◆ **Aim of the exercise**: Search the material for the word "gOut" and copy every line in which it occurs.

◆ **Task inputs**:
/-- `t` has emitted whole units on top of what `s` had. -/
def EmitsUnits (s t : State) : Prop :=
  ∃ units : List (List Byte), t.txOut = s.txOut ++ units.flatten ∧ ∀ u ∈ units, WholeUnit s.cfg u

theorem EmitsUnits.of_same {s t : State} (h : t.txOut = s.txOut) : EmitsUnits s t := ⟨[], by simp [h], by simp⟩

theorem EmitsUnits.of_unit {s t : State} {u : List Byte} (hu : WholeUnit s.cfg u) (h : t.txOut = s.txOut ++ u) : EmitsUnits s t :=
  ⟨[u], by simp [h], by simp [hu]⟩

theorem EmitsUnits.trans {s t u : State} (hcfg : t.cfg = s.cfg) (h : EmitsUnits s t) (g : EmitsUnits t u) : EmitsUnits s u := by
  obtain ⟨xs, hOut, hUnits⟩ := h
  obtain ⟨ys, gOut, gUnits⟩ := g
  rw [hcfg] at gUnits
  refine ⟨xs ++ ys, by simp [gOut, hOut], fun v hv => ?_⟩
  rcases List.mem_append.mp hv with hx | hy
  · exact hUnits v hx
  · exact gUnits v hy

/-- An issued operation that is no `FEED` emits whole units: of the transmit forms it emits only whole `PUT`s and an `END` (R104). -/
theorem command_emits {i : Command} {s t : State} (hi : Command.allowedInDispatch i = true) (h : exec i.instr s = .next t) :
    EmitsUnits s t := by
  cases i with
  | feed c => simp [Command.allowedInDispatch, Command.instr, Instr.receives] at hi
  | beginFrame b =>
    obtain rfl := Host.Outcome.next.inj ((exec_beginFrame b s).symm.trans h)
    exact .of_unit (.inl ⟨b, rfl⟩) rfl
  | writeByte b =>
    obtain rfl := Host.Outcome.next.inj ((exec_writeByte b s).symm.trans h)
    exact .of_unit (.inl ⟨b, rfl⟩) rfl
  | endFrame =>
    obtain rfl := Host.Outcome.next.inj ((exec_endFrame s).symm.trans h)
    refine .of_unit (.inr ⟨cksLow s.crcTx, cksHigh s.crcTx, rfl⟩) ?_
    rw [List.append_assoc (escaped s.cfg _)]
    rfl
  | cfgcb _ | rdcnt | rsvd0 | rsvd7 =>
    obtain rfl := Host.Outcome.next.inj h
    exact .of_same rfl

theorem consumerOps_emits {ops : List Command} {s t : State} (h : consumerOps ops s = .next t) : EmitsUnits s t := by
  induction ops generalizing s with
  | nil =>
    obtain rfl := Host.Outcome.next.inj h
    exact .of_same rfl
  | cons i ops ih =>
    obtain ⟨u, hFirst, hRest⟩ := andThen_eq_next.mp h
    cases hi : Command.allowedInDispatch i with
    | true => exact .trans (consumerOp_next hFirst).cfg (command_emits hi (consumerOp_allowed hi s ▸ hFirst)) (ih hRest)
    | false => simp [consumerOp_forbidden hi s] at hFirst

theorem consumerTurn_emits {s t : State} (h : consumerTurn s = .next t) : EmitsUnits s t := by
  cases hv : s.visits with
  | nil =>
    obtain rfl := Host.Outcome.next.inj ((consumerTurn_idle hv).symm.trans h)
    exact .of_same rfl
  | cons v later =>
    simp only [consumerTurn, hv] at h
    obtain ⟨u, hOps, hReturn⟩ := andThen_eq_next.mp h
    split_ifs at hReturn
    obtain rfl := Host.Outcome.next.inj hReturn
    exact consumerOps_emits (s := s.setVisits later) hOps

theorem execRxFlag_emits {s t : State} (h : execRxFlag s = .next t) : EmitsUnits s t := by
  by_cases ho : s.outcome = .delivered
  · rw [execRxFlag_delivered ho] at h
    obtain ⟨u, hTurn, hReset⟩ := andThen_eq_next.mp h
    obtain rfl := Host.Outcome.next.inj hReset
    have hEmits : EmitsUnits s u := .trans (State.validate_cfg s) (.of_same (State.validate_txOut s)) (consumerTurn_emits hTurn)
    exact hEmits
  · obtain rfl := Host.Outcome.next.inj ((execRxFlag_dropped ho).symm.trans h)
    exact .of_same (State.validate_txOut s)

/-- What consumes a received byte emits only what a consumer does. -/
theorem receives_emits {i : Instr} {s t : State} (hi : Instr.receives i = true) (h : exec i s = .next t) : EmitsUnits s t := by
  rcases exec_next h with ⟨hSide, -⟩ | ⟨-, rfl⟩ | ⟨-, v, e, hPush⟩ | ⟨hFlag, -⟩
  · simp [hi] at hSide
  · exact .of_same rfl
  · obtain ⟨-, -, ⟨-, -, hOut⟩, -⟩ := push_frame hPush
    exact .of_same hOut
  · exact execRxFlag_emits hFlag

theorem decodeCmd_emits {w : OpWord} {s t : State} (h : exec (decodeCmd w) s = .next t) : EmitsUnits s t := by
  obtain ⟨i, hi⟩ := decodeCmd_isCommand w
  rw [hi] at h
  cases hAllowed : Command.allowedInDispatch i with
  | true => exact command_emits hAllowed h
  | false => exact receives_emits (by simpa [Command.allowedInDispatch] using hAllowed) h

◆ **Output below**:
  obtain ⟨ys, gOut, gUnits⟩ := g
  refine ⟨xs ++ ys, by simp [gOut, hOut], fun v hv => ?_⟩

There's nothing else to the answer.